# The task:
Would you copy each line of the records that includes the word "enableWait"?
##############################
-- ==== Sys2Proof/Proofs/Sequencer.lean ====
section
/-! PROOFS. What one port access of an operation in progress does, said once: it makes that access, moves the sequencer to a
legal position from a legal one, and lowers a bound on the accesses still to come (40_transport.md rules R88, R89). -/

namespace Sys2Proof.Machine

/-! ### How many accesses may still come -/

/-- At most so many accesses, and one more step for each wait and poll, make up a SEND. -/
def sendCost (c : Config) : Nat := 2 * (c.wLimit + 1) + (c.rLimit + 1) + 3

/-- The same for a poll and its data read. -/
def pollCost (c : Config) : Nat := (c.rLimit + 1) + 1

/-- The same for what INIT does after the answer to a byte (41_initializer.md rule R101). -/
def InitStage.cost (c : Config) : InitStage → Nat
  | .setDefaults => 8 * sendCost c + pollCost c
  | .rateCmd .r200 => 7 * sendCost c + pollCost c
  | .rateArg .r200 => 6 * sendCost c + pollCost c
  | .rateCmd .r100 => 5 * sendCost c + pollCost c
  | .rateArg .r100 => 4 * sendCost c + pollCost c
  | .rateCmd .r80 => 3 * sendCost c + pollCost c
  | .rateArg .r80 => 2 * sendCost c + pollCost c
  | .getId => sendCost c + pollCost c
  | .readId => sendCost c
  | .stream => 0

def Caller.cost (c : Config) : Caller → Nat
  | .host => 0
  | .init stage => stage.cost c

/-- The same for what follows a write. -/
def AfterWrite.cost (c : Config) : AfterWrite → Nat
  | .done => 0
  | .enabled => 9 * sendCost c + pollCost c
  | .forwarded _ k => (c.wLimit + 1) + 1 + pollCost c + k.cost c
  | .sent k => pollCost c + k.cost c

/-- The same for the operation in progress; a packet handed over takes one step. -/
def Seq.cost (c : Config) : Seq → Nat
  | .idle => 0
  | .decode => 1
  | .enableWait cnt => (c.wLimit - cnt + 1) + 1 + AfterWrite.enabled.cost c
  | .emit _ _ k => 1 + k.cost c
  | .wait1 cnt payload k => (c.wLimit - cnt + 1) + 1 + (AfterWrite.forwarded payload k).cost c
  | .wait2 cnt _ k => (c.wLimit - cnt + 1) + 1 + (AfterWrite.sent k).cost c
  | .poll cnt k => (c.rLimit - cnt + 1) + 1 + k.cost c
  | .dataRead k => 1 + k.cost c

/-- Inside the probe step 6 is still to come, at least. -/
theorem InitStage.sendCost_le_cost (c : Config) {stage : InitStage} (h : stage ≠ .setDefaults) (h' : stage ≠ .stream) :
    sendCost c ≤ stage.cost c := by
  rcases stage with _ | (_ | _ | _) | (_ | _ | _) | _ | _ | _ <;> simp_all only [InitStage.cost, ne_eq, not_true] <;> omega

/-! ### Moves of the sequencer -/

/-- `t` is `s` with the sequencer moved, legally if `ok`, to a position that costs at most `n`; transport results may have been
delivered, the session marked and the configuration pair set. -/
structure Moved (ok : Prop) (n : Nat) (s t : State) : Prop where
  frame : t = { s with
    seq := t.seq, results := t.results, session := t.session, wheelCapable := t.wheelCapable, packetSize := t.packetSize }
  results : ∃ rs, t.results = s.results ++ rs ∧ ∀ r ∈ rs, r.ofTransport = true
  pair : t.wheelCapable = s.wheelCapable ∧ t.packetSize = s.packetSize ∨ t.wheelCapable = true ∧ t.packetSize = .four
  legal : ok → t.seq.legal s.cfg = true
  cost : t.seq.cost s.cfg ≤ n

namespace Moved

variable {ok ok' : Prop} {m n : Nat} {s t u : State}

theorem mono (h : Moved ok m s t) (hok : ok' → ok) (hn : m ≤ n) : Moved ok' n s t :=
  { h with legal := h.legal ∘ hok, cost := h.cost.trans hn }

theorem setSeq {q : Seq} (hl : ok → q.legal s.cfg = true) (hc : q.cost s.cfg ≤ n) : Moved ok n s (setSeq q s) :=
  ⟨rfl, ⟨[], (List.append_nil _).symm, nofun⟩, .inl ⟨rfl, rfl⟩, hl, hc⟩

theorem endOp {r : Result} (hr : r.ofTransport = true) : Moved ok n s (endOp r s) :=
  ⟨rfl, ⟨[r], rfl, fun _ h => List.mem_singleton.1 h ▸ hr⟩, .inl ⟨rfl, rfl⟩, fun _ => rfl, Nat.zero_le n⟩

theorem endTimeout (site : Site) : Moved ok n s (endTimeout site s) := endOp (r := .err (.timeout site)) rfl

/-- A move after the configuration pair was set, or the session marked. -/
theorem of_configureWheel (h : Moved ok n (configureWheel s) t) : Moved ok n s t where
  frame := h.frame
  results := h.results
  pair := .inr (h.pair.elim id id)
  legal := h.legal
  cost := h.cost

theorem of_markConfigured (h : Moved ok n (markConfigured s) t) : Moved ok n s t :=
  ⟨h.frame, h.results, h.pair, h.legal, h.cost⟩

end Moved

variable (s : State)

theorem beginWrite_stream : beginStream s = beginWrite s.cfg.cEnableStream (.init .stream) s := rfl

theorem toForward_moved (b : Byte) (c : Caller) :
    Moved (c.writes = true) (1 + (AfterWrite.forwarded b c).cost s.cfg) s (toForward b c s) :=
  .setSeq (by simp [Seq.legal]) le_rfl

/-- The last SEND begins whatever the budget is. -/
theorem beginStream_moved : Moved True (sendCost s.cfg) s (beginStream s) := by
  unfold beginStream
  split_ifs with hw
  · exact .setSeq (fun _ => by simp [Seq.legal, hw, Caller.writes])
      (by simp only [Seq.cost, AfterWrite.cost, Caller.cost, InitStage.cost, sendCost, pollCost]; omega)
  · split
    · refine (toForward_moved s _ _).mono (fun _ => rfl) ?_
      simp only [AfterWrite.cost, Caller.cost, InitStage.cost, sendCost, pollCost]; omega
    · exact .endTimeout _

theorem timeoutFor_moved (c : Caller) (site : Site) : Moved True (c.cost s.cfg) s (timeoutFor c site s) := by
  have stream {stage : InitStage} (h : stage ≠ .setDefaults) (h' : stage ≠ .stream) :
      Moved True (stage.cost s.cfg) s (beginStream s) :=
    (beginStream_moved s).mono id (stage.sendCost_le_cost s.cfg h h')
  rcases c with _ | (_ | r | r | _ | _ | _)
  · exact .endTimeout _
  · exact .endTimeout _
  · exact stream nofun nofun
  · exact stream nofun nofun
  · exact stream (stage := .getId) nofun nofun
  · exact stream (stage := .readId) nofun nofun
  · exact .endTimeout _

theorem exhausted1_moved (b : Byte) (c : Caller) :
    Moved (c.writes = true) (1 + (AfterWrite.forwarded b c).cost s.cfg) s (exhausted1 b c s) := by
  unfold exhausted1
  split
  · exact toForward_moved s b c
  · exact (timeoutFor_moved s c _).mono (fun _ => trivial) (by simp only [AfterWrite.cost]; omega)

theorem exhausted2_moved (b : Byte) (c : Caller) :
    Moved (c.writes = true) (1 + (AfterWrite.sent c).cost s.cfg) s (exhausted2 b c s) := by
  unfold exhausted2
  split
  · exact .setSeq id le_rfl
  · exact (timeoutFor_moved s c _).mono (fun _ => trivial) (by simp only [AfterWrite.cost]; omega)

theorem exhaustedEnable_moved : Moved True (1 + AfterWrite.enabled.cost s.cfg) s (exhaustedEnable s) := by
  unfold exhaustedEnable
  split
  · exact .setSeq (fun _ => by simp [Seq.legal]) le_rfl
  · exact .endTimeout _

theorem beginWrite_moved (b : Byte) (c : Caller) :
    Moved (c.writes = true) (sendCost s.cfg + c.cost s.cfg) s (beginWrite b c s) := by
  unfold beginWrite
  split_ifs with hw
  · exact .setSeq (fun h => by simp [Seq.legal, hw, h])
      (by simp only [Seq.cost, AfterWrite.cost, sendCost, pollCost]; omega)
  · exact (exhausted1_moved s b c).mono id (by simp only [AfterWrite.cost, sendCost, pollCost]; omega)

theorem beginWait2_moved (b : Byte) (c : Caller) :
    Moved (c.writes = true) ((AfterWrite.forwarded b c).cost s.cfg) s (beginWait2 b c s) := by
  unfold beginWait2
  split_ifs with hw
  · exact .setSeq (fun h => by simp [Seq.legal, hw, h]) (by simp only [Seq.cost, AfterWrite.cost]; omega)
  · exact (exhausted2_moved s b c).mono id (by simp only [AfterWrite.cost]; omega)

theorem beginPoll_moved (c : Caller) : Moved True (pollCost s.cfg + c.cost s.cfg) s (beginPoll c s) := by
  unfold beginPoll
  split_ifs with hr
  · exact .setSeq (fun _ => by simp [Seq.legal, hr]) (by simp only [Seq.cost, pollCost]; omega)
  · exact (timeoutFor_moved s c _).mono id (by omega)

/-- After the ID byte the last SEND begins, with the configuration pair set or not. -/
theorem beginStream_applyId_moved (v : Byte) : Moved True (sendCost s.cfg) s (beginStream (applyId v s)) := by
  rw [applyId_eq]
  split_ifs
  · exact .of_configureWheel (beginStream_moved (configureWheel s))
  · exact beginStream_moved s

theorem respondedFor_moved (c : Caller) (v : Byte) : Moved True (c.cost s.cfg) s (respondedFor c v s) := by
  have write {b : Byte} {stage : InitStage} {n : Nat} (hw : (Caller.init stage).writes = true)
      (hn : sendCost s.cfg + stage.cost s.cfg ≤ n) : Moved True n s (beginWrite b (.init stage) s) :=
    (beginWrite_moved s b (.init stage)).mono (fun _ => hw) hn
  rcases c with _ | (_ | (_ | _ | _) | (_ | _ | _) | _ | _ | _)
  · exact .endOp rfl
  · exact write rfl (by simp only [InitStage.cost, Caller.cost]; omega)
  · exact write rfl (by simp only [InitStage.cost, Caller.cost]; omega)
  · exact write rfl (by simp only [InitStage.cost, Caller.cost]; omega)
  · exact write rfl (by simp only [InitStage.cost, Caller.cost]; omega)
  · exact write rfl (by simp only [InitStage.cost, Caller.cost]; omega)
  · exact write rfl (by simp only [InitStage.cost, Caller.cost]; omega)
  · exact write rfl (by simp only [InitStage.cost, Caller.cost]; omega)
  · exact (beginPoll_moved s (.init .readId)).mono id (by simp only [InitStage.cost, Caller.cost]; omega)
  · exact beginStream_applyId_moved s v
  · exact .of_markConfigured (.endOp rfl)

/-- The caller of the write that `C_FWD_AUX` announces is one that writes. -/
def AfterWrite.callerWrites : AfterWrite → Bool
  | .forwarded _ c => c.writes
  | .done => true
  | .enabled => true
  | .sent _ => true

theorem afterWrite_moved (k : AfterWrite) : Moved (k.callerWrites = true) (k.cost s.cfg) s (afterWrite k s) := by
  rcases k with _ | _ | ⟨b, c⟩ | (_ | stage)
  · exact .setSeq (fun _ => rfl) le_rfl
  · exact (beginWrite_moved s _ _).mono (fun _ => rfl)
      (by simp only [Caller.cost, InitStage.cost, AfterWrite.cost]; omega)
  · exact beginWait2_moved s b c
  · exact .endOp rfl
  · exact (beginPoll_moved s _).mono (fun _ => trivial) le_rfl

/-! ### One access -/

theorem emit_legal {c : Config} {p : Port} {b : Byte} {k : AfterWrite} (h : (Seq.emit p b k).legal c = true) :
    PortAccess c (.wr (c.addr p) b) ∧ k.callerWrites = true := by
  cases p with
  | data =>
    refine ⟨.inr (.inr (.inl ⟨b, rfl⟩)), ?_⟩
    cases k with
    | done => rfl
    | enabled => cases h
    | forwarded _ _ => cases h
    | sent _ => rfl
  | stcmd =>
    cases k <;> simp only [Seq.legal, Bool.and_eq_true, Bool.or_eq_true, beq_iff_eq, reduceCtorEq] at h
    case done => exact ⟨by rcases h with rfl | rfl <;> simp [PortAccess, Config.addr], rfl⟩
    case enabled => exact ⟨by subst h; simp [PortAccess, Config.addr], rfl⟩
    case forwarded payload caller => exact ⟨by rw [h.1]; simp [PortAccess, Config.addr], h.2⟩

/-- `t` is `s` after one access and a move of the sequencer that lowers the cost; from a legal position the access is one of
the block's and the next position is legal. -/
def OneAccess (s t : State) : Prop :=
  ∃ s1 x n, EnvOnly s s1 [x] ∧ (s.seq.legal s.cfg = true → PortAccess s.cfg x) ∧ n < s.seq.cost s.cfg ∧
    Moved (s.seq.legal s.cfg = true) n s1 t

variable {s}

theorem OneAccess.of_status {ok : Prop} {t : State} {n : Nat} (h : Moved ok n (readStatus s).2 t)
    (hok : s.seq.legal s.cfg = true → ok) (hn : n < s.seq.cost s.cfg) : OneAccess s t :=
  ⟨_, _, n, portRead_envOnly s.cfg.portStcmd s, fun _ => .inl ⟨_, rfl⟩, hn, h.mono hok le_rfl⟩

/-- An operation in progress makes one access. -/
theorem microStep_oneAccess (h : s.seq.mayDecode = false) : OneAccess s (microStep s) := by
  have hstatus : (readStatus s).2.cfg = s.cfg := portRead_cfg s s.cfg.portStcmd
  have hdata : EnvOnly s (readData s).2 _ := portRead_envOnly s.cfg.portData s
  unfold microStep
  cases hq : s.seq with
  | idle => rw [hq] at h; cases h
  | decode => rw [hq] at h; cases h
  | emit p b k =>
    refine ⟨_, _, k.cost s.cfg, writePort_envOnly p b s, fun hl => ?_, by rw [hq, Seq.cost]; omega,
      (afterWrite_moved (writePort p b s) k).mono (fun hl => ?_) le_rfl⟩ <;> rw [hq] at hl
    · exact (emit_legal hl).1
    · exact (emit_legal hl).2
  | dataRead c =>
    exact ⟨_, _, c.cost s.cfg, hdata, fun _ => .inr (.inl ⟨_, rfl⟩), by rw [hq, Seq.cost]; omega,
      (respondedFor_moved (readData s).2 c _).mono (fun _ => trivial) (by rw [hdata.cfg_eq])⟩
  | enableWait cnt =>
    dsimp only
    split_ifs with hfull hmore
    · refine .of_status (ok := True) (.setSeq (fun _ => ?_) le_rfl) (fun _ => trivial) ?_
      · simpa [Seq.legal, hstatus] using hmore
      · rw [hq, hstatus]; simp only [Seq.cost]; omega
    · exact .of_status (exhaustedEnable_moved _) (fun _ => trivial) (by rw [hq, hstatus]; simp only [Seq.cost]; omega)
    · refine .of_status (ok := True) (.setSeq (fun _ => ?_) le_rfl) (fun _ => trivial) ?_
      · simp [Seq.legal, hstatus]
      · rw [hq, hstatus]; simp only [Seq.cost]; omega
  | wait1 cnt b c =>
    have hwrites (hl : s.seq.legal s.cfg = true) : c.writes = true := by
      rw [hq] at hl; exact (Bool.and_eq_true_iff.1 hl).2
    dsimp only
    split_ifs with hfull hmore
    · refine .of_status (ok := c.writes = true) (.setSeq (fun hc => ?_) le_rfl) hwrites ?_
      · simpa [Seq.legal, hstatus, hc] using hmore
      · rw [hq, hstatus]; simp only [Seq.cost]; omega
    · exact .of_status (exhausted1_moved _ b c) hwrites (by rw [hq, hstatus]; simp only [Seq.cost]; omega)
    · exact .of_status (toForward_moved _ b c) hwrites (by rw [hq, hstatus]; simp only [Seq.cost]; omega)
  | wait2 cnt b c =>
    have hwrites (hl : s.seq.legal s.cfg = true) : c.writes = true := by
      rw [hq] at hl; exact (Bool.and_eq_true_iff.1 hl).2
    dsimp only
    split_ifs with hfull hmore
    · refine .of_status (ok := c.writes = true) (.setSeq (fun hc => ?_) le_rfl) hwrites ?_
      · simpa [Seq.legal, hstatus, hc] using hmore
      · rw [hq, hstatus]; simp only [Seq.cost]; omega
    · exact .of_status (exhausted2_moved _ b c) hwrites (by rw [hq, hstatus]; simp only [Seq.cost]; omega)
    · exact .of_status (.setSeq id le_rfl) hwrites (by rw [hq, hstatus]; simp only [Seq.cost]; omega)
  | poll cnt c =>
    dsimp only
    split_ifs with hready hmore
    · exact .of_status (ok := True) (.setSeq (fun _ => rfl) le_rfl) (fun _ => trivial)
        (by rw [hq, hstatus]; simp only [Seq.cost]; omega)
    · refine .of_status (ok := True) (.setSeq (fun _ => ?_) le_rfl) (fun _ => trivial) ?_
      · simpa [Seq.legal, hstatus] using hmore
      · rw [hq, hstatus]; simp only [Seq.cost]; omega
    · exact .of_status (timeoutFor_moved _ c _) (fun _ => trivial) (by rw [hq, hstatus]; simp only [Seq.cost]; omega)

end Sys2Proof.Machine
end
##############################
# Output of the exercise:
  | .enableWait cnt => (c.wLimit - cnt + 1) + 1 + AfterWrite.enabled.cost c
  | enableWait cnt =>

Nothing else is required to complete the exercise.